Fed to force banks to follow tougher capital rules

Published: 03 July 2013
The Federal Reserve warned US banks to expect a new raft of regulations on top of the Basel III capital regime it implemented on Tuesday.

At a board meeting in Washington, Fed officials led by chairman Ben Bernanke agreed to force banks to abide by the new, tougher international Basel III standards from January. But Daniel Tarullo, the Fed governor in charge of regulation, outlined further plans to force the largest banks to sacrifice profits in the name of safety. They include proposals to force banks to hold a higher level of equity against total assets and capital charges targeted at banks most exposed to short-term wholesale funding.

Officials have previously mentioned the ideas in speeches but not as firm policy goals. Tarullo said the Fed was “very close” to unveiling a plan to place a tougher cap on leverage for US banks - favoured by some policy makers as a blunter tool that is harder for the industry to evade than risk-based capital - complaining that the international leverage ratio was "set too low".

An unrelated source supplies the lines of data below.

-- ==== Sys2Proof/Tests/Slice0.lean ====
section
/-! SUPPORT. The model's own tests. Expected values are spec/95_test_vectors.md's (the vector is named), or written out
from the rule named. The second half shows, for each statement with hypotheses, states that meet them all. -/

namespace Sys2Proof.Tests

set_option Elab.async false  -- one theorem at a time: less memory

open Sys2Proof Sys2Proof.Machine

/-- The state a word leaves. -/
def after (w : CommandWord) (s : State) : State :=
  match executeWord w s with
  | .next t    => t
  | .fault _   => s
  | .refused _ => s

/-! Well-formedness -/

/-- 46_control_commands.md R226: the one check refuses a reserved configuration bit, lowest and highest. -/
theorem test_setcfg_reserved_bits_ill_formed :
    Instr.wellFormed (.setcfg 4) = false ∧ Instr.wellFormed (.setcfg 0x80000000) = false ∧
    Instr.wellFormed (.setcfg 3) = true := by decide

/-- What an ill-formed term encodes to is a word the decoder refuses (DC6). -/
theorem test_setcfg_reserved_bits_refused : decode (encode (.setcfg 4)) = .error (.nonzeroField 7) := by decide

/-! Decoding: words written out from the fields of 30_encoding.md R80 and R81 (many are R94's) -/

theorem test_decode_nop : decode 0x0000000000000000 = .ok .nop := by decide
theorem test_decode_setp : decode 0x01010700FFFFFFFB = .ok (.setp 1 7 0xFFFFFFFB) := by decide
theorem test_decode_sets : decode 0x0200020100000000 = .ok (.sets 0 2 true) ∧
    decode 0x02031F0000000000 = .ok (.sets 3 31 false) := by decide
theorem test_decode_sett : decode 0x030000000003A980 = .ok (.sett 240000) := by decide
theorem test_decode_start : decode 0x0400000000000000 = .ok .start := by decide
theorem test_decode_stop : decode 0x0500000000000000 = .ok .stop := by decide
theorem test_decode_setd : decode 0x060000000007A120 = .ok (.setd 500000) := by decide
theorem test_decode_setcfg : decode 0x0700000000000003 = .ok (.setcfg 3) := by decide
theorem test_decode_getp : decode 0x08000B0000000000 = .ok (.getp 0 11) := by decide
theorem test_decode_gets : decode 0x0900020000000000 = .ok (.gets 0 2) := by decide
theorem test_decode_getstat : decode 0x0A000E0000000000 = .ok (.getstat 14) := by decide
theorem test_decode_clrdiag : decode 0x0B00000000000000 = .ok .clrdiag := by decide

/-- A word bit by bit: OP 0000_0010, V 0000_0001, I 0001_1110, RSV 000_0000, B 1, VAL 0. -/
theorem test_decode_bits :
    decode (0b00000010#8 ++ 0b00000001#8 ++ 0b00011110#8 ++ 0b0000000#7 ++ 0b1#1 ++ 0#32) =
      .ok (.sets 1 30 true) := by decide

/-- DC1 to DC6: the malformed words. -/
theorem test_decode_malformed :
    decode 0x0C00000000000000 = .error (.unassignedOpcode 0x0C) ∧
    decode 0xFF00000000000000 = .error (.unassignedOpcode 0xFF) ∧
    decode 0x0100040100000000 = .error (.nonzeroField 1) ∧ decode 0x0100040200000000 = .error (.nonzeroField 1) ∧
    decode 0x0A01010000000000 = .error (.nonzeroField 0x0A) ∧
    decode 0x0700000000000004 = .error (.nonzeroField 7) := by decide

/-- No word is of two rows of the table: two rows differ in a bit both look at. -/
theorem test_rows_do_not_overlap :
    opcodeTable.Pairwise fun r q => r.bits &&& (r.mask &&& q.mask) ≠ q.bits &&& (r.mask &&& q.mask) := by decide

/-- Seven bytes are no command; the eighth completes it (20_memory.md R66). -/
theorem test_partial_word :
    decodeBytes [0, 0, 0, 0, 0, 0, 0] = .error .partialWord ∧
    decodeBytes [0x80, 0xA9, 0x03, 0, 0, 0, 0, 0x03, 0x55] = .ok (.sett 240000, [0x55]) := by decide

theorem test_table_word : decodeTableWord 64 0x0400000000000000 = some .start ∧
    decodeTableWord 64 0x0C00000000000000 = none := by decide

/-- 30_encoding.md R93: PATTERN writes the cells in index order, RDGSTEP reads the two halves. -/
theorem test_pseudo_commands :
    assembleLine "PATTERN 0, 1 0 1 0 ; four cells".toList =
      some [.sets 0 0 true, .sets 0 1 false, .sets 0 2 true, .sets 0 3 false] ∧
    assembleLine "RDGSTEP".toList = some [.getstat 5, .getstat 6] ∧
    assembleLine "SETT 119.9999BPM".toList = none := by decide +kernel

/-- Log entries 23 and 24: no 0x numeral; configuration bits a plain integer; a voice the machine has not is named all
the same, and no number is cut to a byte. -/
theorem test_out_of_range_lines_and_documents :
    assembleLine "SETT 0x10".toList = none ∧ assembleLine "SETCFG 1ms".toList = none ∧
    assembleLine "SETCFG 3".toList = some [.setcfg 3] ∧ loadVoice 4 [(some .mute, 1), (none, 7)] = [.setp 4 0x0C 1] ∧
    loadVoice 0 [(some (.eqGain 223), 1), (some (.eqGain 224), 1)] = [.setp 0 0xFF 1] ∧
    loadRow 256 [some true] = [] ∧ loadRow 255 [none, some true] = [.sets 255 1 true] := by decide +kernel

/-! Commands -/

/-- V1, V2: both ends of a range. -/
theorem test_setp_clamps :
    (((after 0x01000000000DBBA0 .reset).params 0).osc1Freq, (after 0x01000000000DBBA0 .reset).err) = (880000, 1) ∧
    (((after 0x01000000FFFFFFFF .reset).params 0).osc1Freq, (after 0x01000000FFFFFFFF .reset).err) = (0, 1) := by
  decide

/-- V6, V8, V14: an EQ gain, a value at its bound, and another voice. -/
theorem test_setp_fields :
    ((after 0x01002000004C4B40 .reset).params 0).eqGain[0]? = some 4000000 ∧
    (((after 0x01000400000DBBA0 .reset).params 0).attack, (after 0x01000400000DBBA0 .reset).err) = (900000, 0) ∧
    (((after 0x01010700FFFFFFFB .reset).params 1).sustain, ((after 0x01010700FFFFFFFB .reset).params 0).sustain) =
      (0, 700000) := by decide

/-- P1: the cell named, and no other. -/
theorem test_sets_cell :
    ((after 0x0200020100000000 .reset).gridCell 0 2, (after 0x0200020100000000 .reset).gridCell 0 1,
      (after 0x0200020100000000 .reset).gridCell 1 2) = (true, false, false) := by decide

/-- V12, V13. -/
theorem test_sett_clamps :
    ((after 0x03000000FFFFFFFF .reset).tempo, (after 0x03000000FFFFFFFF .reset).lastErr) = (60000, 0x0300FF01) ∧
    (after 0x03000000000493E0 .reset).tempo = 240000 := by decide

/-- V9, V10. -/
theorem test_setd_clamps :
    (after 0x06000000000003E7 .reset).duration = 1000 ∧ (after 0x0600000001312D00 .reset).duration = 10000000 := by
  decide

/-- K1, K3. -/
theorem test_start :
    statusWord (after 0x0400000000000000 .reset) = 3 ∧
    (after 0x0400000000000000 (State.resetWith Config.default false)).lastErr = 0x0400FF04 ∧
    (after 0x0400000000000000 (State.resetWith Config.default false)).running = false := by decide

/-- K4, K5. -/
theorem test_stop :
    (after 0x0500000000000000 { State.reset with running := true }).epoch = 1 ∧
    (after 0x0500000000000000 { State.reset with epoch := 1 }).epoch = 1 := by decide

/-- 46_control_commands.md R225, and DC6. -/
theorem test_setcfg :
    (after 0x0700000000000003 .reset).config = 3 ∧ (after 0x0700000000000004 .reset).config = 0 ∧
    (after 0x0700000000000004 .reset).lastErr = 0x0700FF02 := by decide

/-- P3: the clamped value read back; DC8, DC9: reserved ids answer 0. -/
theorem test_getp :
    (after 0x0800040000000000 (after 0x01000400001E8480 .reset)).responses = [0x000DBBA0] ∧
    (after 0x08000D0000000000 .reset).responses = [0] ∧ (after 0x0800280000000000 .reset).responses = [0] := by decide

/-- A cell read back; DC10. -/
theorem test_gets :
    (after 0x0900020000000000 (after 0x0200020100000000 .reset)).responses = [1] ∧
    (after 0x0900200000000000 .reset).responses = [0] := by decide

/-- DC14, DC11, DC12, DC5. -/
theorem test_getstat :
    (after 0x0A00080000000000 .reset).responses = [0x01200804] ∧ (after 0x0A000F0000000000 .reset).err = 4 ∧
    (after 0x0A00140000000000 .reset).err = 4 ∧ (after 0x0A01010000000000 .reset).responses = [0] := by decide

/-- ER7, ER8. -/
theorem test_clrdiag :
    let s := after 0x0107000000000000 (after 0x0C00000000000000 (after 0x01040000001E8480 .reset))
    (s.lastErr, (after 0x0B00000000000000 s).err, (after 0x0B00000000000000 s).lastErr) = (0x01000703, 0, 0) := by
  decide

/-- ER1, ER2, ER3. -/
theorem test_last_err :
    ((after 0x01000400001E8480 .reset).lastErr, (after 0x0C00000000000000 .reset).lastErr,
      (after 0x0107000000000000 .reset).lastErr) = (0x01040001, 0x0C00FF02, 0x01000703) := by decide

/-! Tick -/

/-- Voice 0 with loop length 4, cells 0 and 2 (T1). -/
def patterned : State := writeCell 0 0 true (writeCell 0 2 true (writeParam 0 .loopLength 4 .reset))

/-- T1: g = 0 .. 7. -/
theorem test_tick_decisions :
    (List.range 8).map (fun g => tickTriggers patterned (BitVec.ofNat 64 g) 0) =
      [true, false, true, false, true, false, true, false] := by decide

/-- T5, T6: muted, and a cell beyond the loop. -/
theorem test_tick_silent :
    (List.range 8).map (fun g => tickTriggers (writeParam 0 .mute 1 patterned) (BitVec.ofNat 64 g) 0) =
      List.replicate 8 false ∧
    (List.range 8).map (fun g => tickTriggers (writeCell 0 5 true (writeParam 0 .loopLength 2 .reset))
      (BitVec.ofNat 64 g) 0) = List.replicate 8 false := by decide

/-- ER5: an overrun of voice 2 at g = 9. -/
theorem test_overrun_record :
    ((dropTrigger 2 9 .reset).err, (dropTrigger 2 9 .reset).lastErr, ((dropTrigger 2 9 .reset).voice 2).ovrCnt) =
      (0x10, 0x00090205, 1) := by decide

/-- The tick intervals of 2.3. -/
theorem test_tick_interval :
    (tickInterval 60000, tickInterval 120000, tickInterval 240000) = (1 / 4, 1 / 8, 1 / 16) := by decide +kernel

/-! Render -/

/-- P6's parameters. -/
def smallConfig : Config := { Config.default with sampleRate := 2000 }

/-- The same of the exact arithmetic, TOL 0, so that the rules leave the quantizer one integer. -/
def exactConfig : Config := { smallConfig with numerics := ⟨.exact, .towardZero, 0, 1⟩ }

/-- P6's snapshot. -/
def smallSnapshot : Snapshot where
  params := { VoiceParams.reset smallConfig with
    osc1Freq := 500000, osc2Freq := 500000, attack := 1000, decay := 1000, release := 1000, sustain := 500000
    rightGain := 500000 }
  dur    := 2000
  config := 0
  epoch  := 0
  step   := 0

/-- M15, P6 (45_mixer_quantizer.md R204). -/
theorem test_render :
    render exactConfig 0 smallSnapshot = ⟨0, 0, 1, [(0, 0), (32767, 16383), (0, 0), (-16383, -8191)]⟩ := by
  decide +kernel

/-- E1, E2: both envelopes of one note. -/
theorem test_envelope_variants :
    linearEnvelope 2000 10000 20 2000 2000 3000 (1 / 2) =
      [0, 1/3, 2/3, 1, 1, 5/6, 2/3, 1/2, 1/2, 1/2, 1/2, 1/2, 1/2, 1/2, 1/2, 2/5, 3/10, 1/5, 1/10, 0] ∧
    squaredEnvelope 2000 20 2000 2000 3000 (1 / 2) =
      [0, 1/9, 4/9, 1, 1, 25/36, 4/9, 1/4, 1/4, 1/4, 1/4, 1/4, 1/4, 1/4, 1/4, 4/25, 9/100, 1/25, 1/100, 0] := by
  decide +kernel

/-- E3b: the sum reaches the duration exactly; E5, E7: the counts at the defaults. -/
theorem test_envelope_counts :
    linearCounts 2000 10000 3000 3000 4000 = ⟨5, 5, 7⟩ ∧ linearCounts 44100 500000 900000 900000 900000 =
      ⟨7276, 7276, 7276⟩ ∧ linearCounts 44100 500000 10000 100000 100000 = ⟨441, 4410, 4410⟩ := by decide

/-- Q5, Q8: the bands. -/
theorem test_bands :
    (List.range 3).map (bandOf 8 3) = [0, 4, 7] ∧ (List.range 5).map (bandOf 2 5) = [0, 0, 1, 1, 1] := by decide

/-- M4, M8, M9, M10: clipping and truncation. -/
theorem test_quantizer_integers :
    clampPcm (truncRat (-3 / 2 * 32767)) = -32768 ∧ truncRat (-1 / 2 * 32767) = -16383 ∧
    [(500000, 32767), (500000, -32768), (500000, -16383), (999999, 32767)].map (fun x => truncRat (channelProduct x.1 x.2))
      = [16383, -16384, -8191, 32766] := by decide +kernel

/-- R195: |p| < 1/32767 gives 0 whatever the free values are, at the default TOL. -/
theorem test_quantizer_below_one (site : RoundingSite) (admits : Int → Prop) :
    truncateProduct (1 / 1000000) site admits (ivExact (-9 / 10)) = 0 := by
  have h : truncHi (1 / 1000000) (ivExact (-9 / 10)) ≤ truncLo (1 / 1000000) (ivExact (-9 / 10)) ∧
    truncLo (1 / 1000000) (ivExact (-9 / 10)) = 0 := by decide +kernel
  rw [truncateProduct, if_pos h.1, h.2]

By requiring US banks to start following the Basel III rules on capital, Fed officials hope to neutralise complaints from European regulators and politicians about slow adoption of the rules. The US has been pressured by policy makers ranging from Angela Merkel, the German chancellor, and Michel Barnier, the European commissioner, to implement the global Basel III standards, designed to make banks more resilient in a crisis.